There are certain items that I treat as fixed; I took 60 percent of our gas bill that covers heating and separated out hot water, since I know from Mike Berners-Lee the impact of a shower or a bath. With every bulb in our house being an LED and our electrical power 95 percent carbon free, I don’t bother tracking every bit of electrical use and just use a fixed amount. In the first iteration of the spreadsheet I included the estimated embodied carbon of my electronics, but that pushed the fixed items up so high that hitting the target was almost impossible, and why just electronics? Why not my washer and dryer and other appliances? I decided that including all the upfront or embodied carbon was just too hard to calculate and too much to worry about.

One thing that I did want to track carefully is my Internet use. Between working and researching, I am on my computer at least 12 hours per day. Here again, the numbers are all over the map; some studies say a gigabyte of data takes 7 kWh; that’s ridiculous. Another study I found says 0.06 kWh/GB, or 60 Wh, and I have no idea what value to use to convert that to grams of carbon. Jean-Christophe Mortreux uses 123 grams per gigabyte, which I have used in this spreadsheet for now and it is the biggest load on the spreadsheet most days; it is lower on Tuesdays because I am out teaching half the day.

working spreadsheetSpreadsheet at time of writing this post/ Lloyd Alter/CC BY 2.0

A couple of things are immediately obvious: The only reason I can even get close to the target is that I work from home and live in a part of town where I can bike everywhere, and it hasn’t snowed enough to close down the bike lanes. Thanks to the previous Liberal government in Ontario which closed all the coal fired power plants, our electricity supply is 95 percent carbon free. I have not had to make serious lifestyle changes other than giving up the red meat, which we only ate occasionally anyway. I also don’t get out much; one evening out with a 4-mile shared taxi ride home on Feb 1 blew a giant hole in my budget. And next week I have to fly to New York to meet the Dotdash people who now own TreeHugger; that may well blow the budget for the whole project.

Is this a realistic option for most people? The more I get into it, the less convinced I am. I worry that I am suffering from what Jarrett Walker calls “elite projection“.

Elite projection is the belief, among relatively fortunate and influential people, that what those people find convenient or attractive is good for the society as a whole.

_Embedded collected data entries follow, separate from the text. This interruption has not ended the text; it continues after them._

-- ==== Sys2Proof/Certificates/Slice0/Obligations.lean ====
section
/-! DEFINITION. The statements for the provers. Each says what a command or the block does in the terms of
the rules its docstring cites; a conclusion of the form `exec … = .next …` says that the command completes.
A next state written as a record update of the old one is the frame: what it does not name is unchanged. -/

open Sys2Proof Sys2Proof.Machine

/-! ### The queue -/

/-- One step is the command at the front of the queue, run on the state with the queue's rest. -/
def Obligations.StepRunsFrontCommand : Prop :=
  (∀ (c : Instr) (s : State), step { s with pending := c :: s.pending } = exec c s) ∧
    ∀ (c : Instr) (rest : List Instr) (s : State),
      s.pending = c :: rest → step s = exec c { s with pending := rest }

/-- No command touches the queue of waiting commands, and none is refused. That queue is the model's own, by which
commands come to run one after another (log entries 7 and 22); the part's own request queue (R193) is no part of it. -/
def Obligations.CommandsLeaveTheQueue : Prop :=
  ∀ (c : Instr) (s : State),
    (∀ t, exec c s = .next t → t.pending = s.pending) ∧ ∀ r, exec c s ≠ .refused r

/-! ### Power and reset -/

/-- What reset leaves, register by register, as the chapters give it for POWER_ON: R17, R38, R39, R53, R55, R63, R76,
R104, R128, R133, R149, R161, R173, R174, R189, R199, R204, R207. Left out are the three inputs whose levels the
manual does not give (straps, SIG_OK, TRIG: log entry 2, DESIGN CHOICE, unsafe) and the self-test items to which R189
gives no value (log entry 12). That the reset state is the part at the end of a POWER_ON start-up is log entry 2, that
the queue of waiting commands is the model's own and empty log entry 22, and that `line` and `sent` are the model's
views of outputs log entry 6. -/
def Obligations.ResetValues : Prop :=
  State.reset.pending = [] ∧ State.reset.phase = .running ∧
    (∀ i : Fin 32, State.reset.patterns[i] = .unused) ∧ (∀ i, State.reset.memory.readWord i = 0) ∧
    (∀ i : Fin 8, State.reset.injects[i] = .nothing) ∧
    (∀ i : Fin 8, State.reset.profiles[i] =
      { window := 30, degradeSet := ⟨1, 6⟩, degradeClear := ⟨1, 7⟩, failSet := ⟨1, 3⟩,
        failClear := ⟨1, 4⟩, setCount := 1, clearCount := 2, verify := 16, lockLoss := 16 }) ∧
    (∀ n : Lane, State.reset.tx[n] =
      { planned := { mode := .off, pattern := 0, inject := none, markerExp := 0,
                     tag := BitVec.ofNat 8 n.val },
        active := { mode := .off, pattern := 0, inject := none, markerExp := 0,
                    tag := BitVec.ofNat 8 n.val },
        position := 0, countdown := none, queue := [], headSent := 0,
        schedule := { accum := 0, remainder := 0 }, insertion := none,
        counters := { patternWords := 0, markersSent := 0, trafficWords := 0, idleWords := 0,
                      injectedBits := 0, injectionEvents := 0, insertsApplied := 0,
                      insertsSuperseded := 0, droppedFull := 0, droppedMisdirected := 0 },
        line := none }) ∧
    (∀ n : Lane, State.reset.rx[n] =
      { planned := { check := none, polarity := .normal, profile := 0, markers := none,
                     expectedTag := none, capture := .never, forward := false },
        active := { check := none, polarity := .normal, profile := 0, markers := none,
                    expectedTag := none, capture := .never, forward := false },
        sigOk := State.reset.rx[n].sigOk,
        checker := { state := .off, testStage := none, trial := .normal, expected := none,
                     verifyCount := 0, blockWords := 0, blockErrored := 0, markerCount := 0,
                     lastTag := none, tagMismatch := false, markerLost := false, unreadable := 0,
                     packing := [], slot := none, forwardCells := 0, forwardDrops := 0 },
        run := { state := .idle, ms := 0, limit := 0 },
        tally := { bitsCompared := 0, erroredBits := 0, err1to0 := 0, err0to1 := 0,
                   erroredWords := 0, markerWords := 0, lockAcquisitions := 0, lockLosses := 0,
                   windowsClosed := 0, windowsDegraded := 0, windowsFailed := 0,
                   lastWindowErrors := 0, saturated := false },
        window := { size := none, bits := 0, errors := 0,
                    degrade := { setRun := 0, clearRun := 0, active := false },
                    fail := { setRun := 0, clearRun := 0, active := false } },
        firstMark := false }) ∧
    (∀ n : Lane, State.reset.snapshots.records[n] =
      { tally := { bitsCompared := 0, erroredBits := 0, err1to0 := 0, err0to1 := 0,
                   erroredWords := 0, markerWords := 0, lockAcquisitions := 0, lockLosses := 0,
                   windowsClosed := 0, windowsDegraded := 0, windowsFailed := 0,
                   lastWindowErrors := 0, saturated := false },
        runState := .idle, ms := 0 }) ∧
    State.reset.snapshots.count = 0 ∧ State.reset.snapshots.cause = none ∧
    State.reset.trigger.edge = .never ∧ State.reset.trigger.rejectUs = 0 ∧
    State.reset.trigger.action = .snapshot ∧
    State.reset.trigger.accepted = State.reset.trigger.pin ∧
    State.reset.captures = { records := [], pendingLoss := 0 } ∧
    (∀ f, State.reset.flags.isSet f = false) ∧ (∀ f, State.reset.flags.isSeen f = false) ∧
    State.reset.flags.mask = 0 ∧
    State.reset.flags.alert = some { type := .start, body := State.reset.statusBody } ∧
    State.reset.alertLow = false ∧
    State.reset.test.running = false ∧ State.reset.test.current = none ∧
    State.reset.test.lanes = [] ∧ State.reset.test.failed = false ∧
    (∀ n : Lane, State.reset.test.results[n] = { outcome := .notRun, injected := 0, counted := 0 }) ∧
    State.reset.link =
      { requests := [], response := none, cursors := State.reset.link.cursors,
        strap := State.reset.link.strap, startCause := .powerOn, startsCount := 1,
        cellsMalformed := 0, misaddressed := 0, dropped := 0, lastForward := 15, sent := none } ∧
    ∀ i : Fin 3, State.reset.link.cursors[i] = { table := .pattern, index := 0 }

/-- POWER_ON and an assertion of RESET_N hold the part, and a release lets start-up run (R206, R207): the
drivers are squelched, the response, alert and forward slots are empty, the flags are clear and ALERT_N is
released, and the seen marks are clear (R174). RESET_N asserted while it is low, and released while it is high,
changes nothing. That nothing else is set until start-up ends is the model's reading (log entry 5, DEDUCED, unsafe);
that POWER_ON with RESET_N high goes to start-up at once, and that a pin already low or high makes no event, is log
entry 23 (DEDUCED, unsafe). The squelched driver and the idle transmit path are the fields `line` and `sent`, the
model's views of outputs (log entry 6, DESIGN CHOICE). -/
def Obligations.PowerAndResetPinHold : Prop :=
  (∀ s : State, ∃ t,
    exec .powerOn s = .next t ∧ t.alertLow = false ∧ (∀ f, t.flags.isSet f = false) ∧
    (∀ f, t.flags.isSeen f = false) ∧ t.flags.mask = s.flags.mask ∧ t.flags.alert = none ∧
    t = { s with phase := if s.phase = .held then .held else .startUp, resetCause := .powerOn,
                 tx := t.tx, rx := t.rx, flags := t.flags,
                 link := { s.link with response := none, sent := none, startsCount := 0 } } ∧
    ∀ n : Lane, t.tx[n] = { s.tx[n] with line := none } ∧
      t.rx[n] = { s.rx[n] with checker := { s.rx[n].checker with slot := none } }) ∧
  (∀ s : State, s.phase ≠ .held → ∃ t,
    exec .resetNAsserted s = .next t ∧ t.alertLow = false ∧ (∀ f, t.flags.isSet f = false) ∧
    (∀ f, t.flags.isSeen f = false) ∧ t.flags.mask = s.flags.mask ∧ t.flags.alert = none ∧
    t = { s with phase := .held, resetCause := .pin, tx := t.tx, rx := t.rx, flags := t.flags,
                 link := { s.link with response := none, sent := none } } ∧
    ∀ n : Lane, t.tx[n] = { s.tx[n] with line := none } ∧
      t.rx[n] = { s.rx[n] with checker := { s.rx[n].checker with slot := none } }) ∧
  (∀ s : State, s.phase = .held → exec .resetNAsserted s = .next s) ∧
  (∀ s : State, s.phase = .held → exec .resetNReleased s = .next { s with phase := .startUp }) ∧
  ∀ s : State, s.phase ≠ .held → exec .resetNReleased s = .next s

/-- The end of a start-up after POWER_ON or PIN (R206, R207, R173): pattern memory cleared, every table,
queue, slot and counter at its reset value, the straps latched, start_cause and starts_count set, the TRIG
level accepted without an event, and the START alert cell placed. The SIG_OK and TRIG levels are those the pins
stand at (log entry 20). The self-test unit is as in State.reset: the test state, current lane, lane list, failure mark
and results are R189's, and the values of the lane phase, T, N, stop-on-fail, position, counts and accumulator are the
model's choice (log entry 12, DESIGN CHOICE, unsafe); `line` and `sent` are the model's views of outputs (log entry 6,
DESIGN CHOICE). Outside a start-up there is no such event (log entry 4). -/
def Obligations.StartupCompleteSetsResetValues : Prop :=
  (∀ (straps : BitVec 4) (s : State), s.phase = .startUp → ∃ t,
    exec (.startupComplete straps) s = .next t ∧ t.pending = s.pending ∧ t.phase = .running ∧
    t.resetCause = s.resetCause ∧ t.patterns = State.reset.patterns ∧ t.memory = [] ∧
    t.injects = State.reset.injects ∧ t.profiles = State.reset.profiles ∧ t.tx = State.reset.tx ∧
    (∀ n : Lane, t.rx[n] = { State.reset.rx[n] with sigOk := s.rx[n].sigOk }) ∧
    t.snapshots = State.reset.snapshots ∧
    t.trigger = { edge := .never, rejectUs := 0, action := .snapshot, accepted := s.trigger.pin,
                  pin := s.trigger.pin } ∧
    t.captures = { records := [], pendingLoss := 0 } ∧ t.test = State.reset.test ∧
    t.link = { State.reset.link with strap := straps, startCause := s.resetCause,
                                     startsCount := min (s.link.startsCount + 1) 65535 } ∧
    t.flags = { State.reset.flags with alert := some { type := .start, body := t.statusBody } }) ∧
  ∀ (straps : BitVec 4) (s : State), s.phase ≠ .startUp → exec (.startupComplete straps) s = .next s
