@[simp] theorem State.setCursor_memory (i : Fin 3) (k : Cursor) (s : State) : (s.setCursor i k).memory = s.memory := rfl

@[simp] theorem State.setCursor_injects (i : Fin 3) (k : Cursor) (s : State) : (s.setCursor i k).injects = s.injects := rfl

@[simp] theorem State.setCursor_profiles (i : Fin 3) (k : Cursor) (s : State) : (s.setCursor i k).profiles = s.profiles := rfl

@[simp] theorem State.setCursor_tx (i : Fin 3) (k : Cursor) (s : State) : (s.setCursor i k).tx = s.tx := rfl

@[simp] theorem State.setCursor_rx (i : Fin 3) (k : Cursor) (s : State) : (s.setCursor i k).rx = s.rx := rfl

@[simp] theorem State.setCursor_snapshots (i : Fin 3) (k : Cursor) (s : State) : (s.setCursor i k).snapshots = s.snapshots := rfl

@[simp] theorem State.setCursor_trigger (i : Fin 3) (k : Cursor) (s : State) : (s.setCursor i k).trigger = s.trigger := rfl

@[simp] theorem State.setCursor_captures (i : Fin 3) (k : Cursor) (s : State) : (s.setCursor i k).captures = s.captures := rfl

@[simp] theorem State.setCursor_flags (i : Fin 3) (k : Cursor) (s : State) : (s.setCursor i k).flags = s.flags := rfl

@[simp] theorem State.setCursor_test (i : Fin 3) (k : Cursor) (s : State) : (s.setCursor i k).test = s.test := rfl

@[simp] theorem State.moveCursor_pending (i : Fin 3) (x : Nat) (s : State) : (s.moveCursor i x).pending = s.pending := rfl

@[simp] theorem State.moveCursor_phase (i : Fin 3) (x : Nat) (s : State) : (s.moveCursor i x).phase = s.phase := rfl

@[simp] theorem State.moveCursor_resetCause (i : Fin 3) (x : Nat) (s : State) : (s.moveCursor i x).resetCause = s.resetCause := rfl

@[simp] theorem State.moveCursor_patterns (i : Fin 3) (x : Nat) (s : State) : (s.moveCursor i x).patterns = s.patterns := rfl

@[simp] theorem State.moveCursor_memory (i : Fin 3) (x : Nat) (s : State) : (s.moveCursor i x).memory = s.memory := rfl

@[simp] theorem State.moveCursor_injects (i : Fin 3) (x : Nat) (s : State) : (s.moveCursor i x).injects = s.injects := rfl

@[simp] theorem State.moveCursor_profiles (i : Fin 3) (x : Nat) (s : State) : (s.moveCursor i x).profiles = s.profiles := rfl

@[simp] theorem State.moveCursor_tx (i : Fin 3) (x : Nat) (s : State) : (s.moveCursor i x).tx = s.tx := rfl

@[simp] theorem State.moveCursor_rx (i : Fin 3) (x : Nat) (s : State) : (s.moveCursor i x).rx = s.rx := rfl

@[simp] theorem State.moveCursor_snapshots (i : Fin 3) (x : Nat) (s : State) : (s.moveCursor i x).snapshots = s.snapshots := rfl

@[simp] theorem State.moveCursor_trigger (i : Fin 3) (x : Nat) (s : State) : (s.moveCursor i x).trigger = s.trigger := rfl

@[simp] theorem State.moveCursor_captures (i : Fin 3) (x : Nat) (s : State) : (s.moveCursor i x).captures = s.captures := rfl

@[simp] theorem State.moveCursor_flags (i : Fin 3) (x : Nat) (s : State) : (s.moveCursor i x).flags = s.flags := rfl

@[simp] theorem State.moveCursor_test (i : Fin 3) (x : Nat) (s : State) : (s.moveCursor i x).test = s.test := rfl

@[simp] theorem State.answer_pending (c : Cell) (r : Reply) (s : State) : (s.answer c r).pending = s.pending := by
  unfold State.answer; split <;> rfl

@[simp] theorem State.answer_phase (c : Cell) (r : Reply) (s : State) : (s.answer c r).phase = s.phase := by
  unfold State.answer; split <;> rfl

@[simp] theorem State.answer_resetCause (c : Cell) (r : Reply) (s : State) : (s.answer c r).resetCause = s.resetCause := by
  unfold State.answer; split <;> rfl

@[simp] theorem State.answer_patterns (c : Cell) (r : Reply) (s : State) : (s.answer c r).patterns = s.patterns := by
  unfold State.answer; split <;> rfl

@[simp] theorem State.answer_memory (c : Cell) (r : Reply) (s : State) : (s.answer c r).memory = s.memory := by
  unfold State.answer; split <;> rfl

@[simp] theorem State.answer_injects (c : Cell) (r : Reply) (s : State) : (s.answer c r).injects = s.injects := by
  unfold State.answer; split <;> rfl

@[simp] theorem State.answer_profiles (c : Cell) (r : Reply) (s : State) : (s.answer c r).profiles = s.profiles := by
  unfold State.answer; split <;> rfl

@[simp] theorem State.answer_tx (c : Cell) (r : Reply) (s : State) : (s.answer c r).tx = s.tx := by
  unfold State.answer; split <;> rfl

@[simp] theorem State.answer_rx (c : Cell) (r : Reply) (s : State) : (s.answer c r).rx = s.rx := by
  unfold State.answer; split <;> rfl

@[simp] theorem State.answer_snapshots (c : Cell) (r : Reply) (s : State) : (s.answer c r).snapshots = s.snapshots := by
  unfold State.answer; split <;> rfl

@[simp] theorem State.answer_trigger (c : Cell) (r : Reply) (s : State) : (s.answer c r).trigger = s.trigger := by
  unfold State.answer; split <;> rfl

@[simp] theorem State.answer_captures (c : Cell) (r : Reply) (s : State) : (s.answer c r).captures = s.captures := by
  unfold State.answer; split <;> rfl

@[simp] theorem State.answer_flags (c : Cell) (r : Reply) (s : State) : (s.answer c r).flags = s.flags := by
  unfold State.answer; split <;> rfl

@[simp] theorem State.answer_test (c : Cell) (r : Reply) (s : State) : (s.answer c r).test = s.test := by
  unfold State.answer; split <;> rfl

/-! ### The trigger input -/

@[simp] theorem Checker.withAcquisition_state (c : Checker) (a : Acquisition) :
    (c.withAcquisition a).state = c.state := rfl

@[simp] theorem Checker.enter_state (st : CheckState) (c : Checker) : (c.enter st).state = st := rfl

@[simp] theorem Checker.enter_expected (st : CheckState) (c : Checker) :
    (c.enter st).expected = none := rfl

@[simp] theorem Checker.enter_testStage (st : CheckState) (c : Checker) :
    (c.enter st).testStage = c.testStage := rfl

end Sys2Proof.Machine
end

I happen to have chosen years ago to live in a streetcar suburb close enough to downtown that I can bike everywhere. I work from a home that I could afford to duplex and downsize in. I can walk to four different big grocery stores. I bought a nice e-bike. My wife used to write about food and can whip up wonderful vegetarian meals.

I am coming to realize that for others to be able to do this, we really need societal change; we need good, efficient housing built at densities that can support transit, that are walkable and bikeable so that people do not have to drive. Then it really becomes a matter of minor dietary changes and choices about travel. For the 73 percent of North Americans who live in the suburbs and are pretty much forced to drive, doing this would be almost impossible.

Is it still worth doing? I think so, even if just as an example for my students, and I am going to keep it up for the term at least. Stay tuned for updates, and a downloadable spreadsheet that readers can play with.

But I have it easy compared to most North Americans, and perhaps am fooling myself.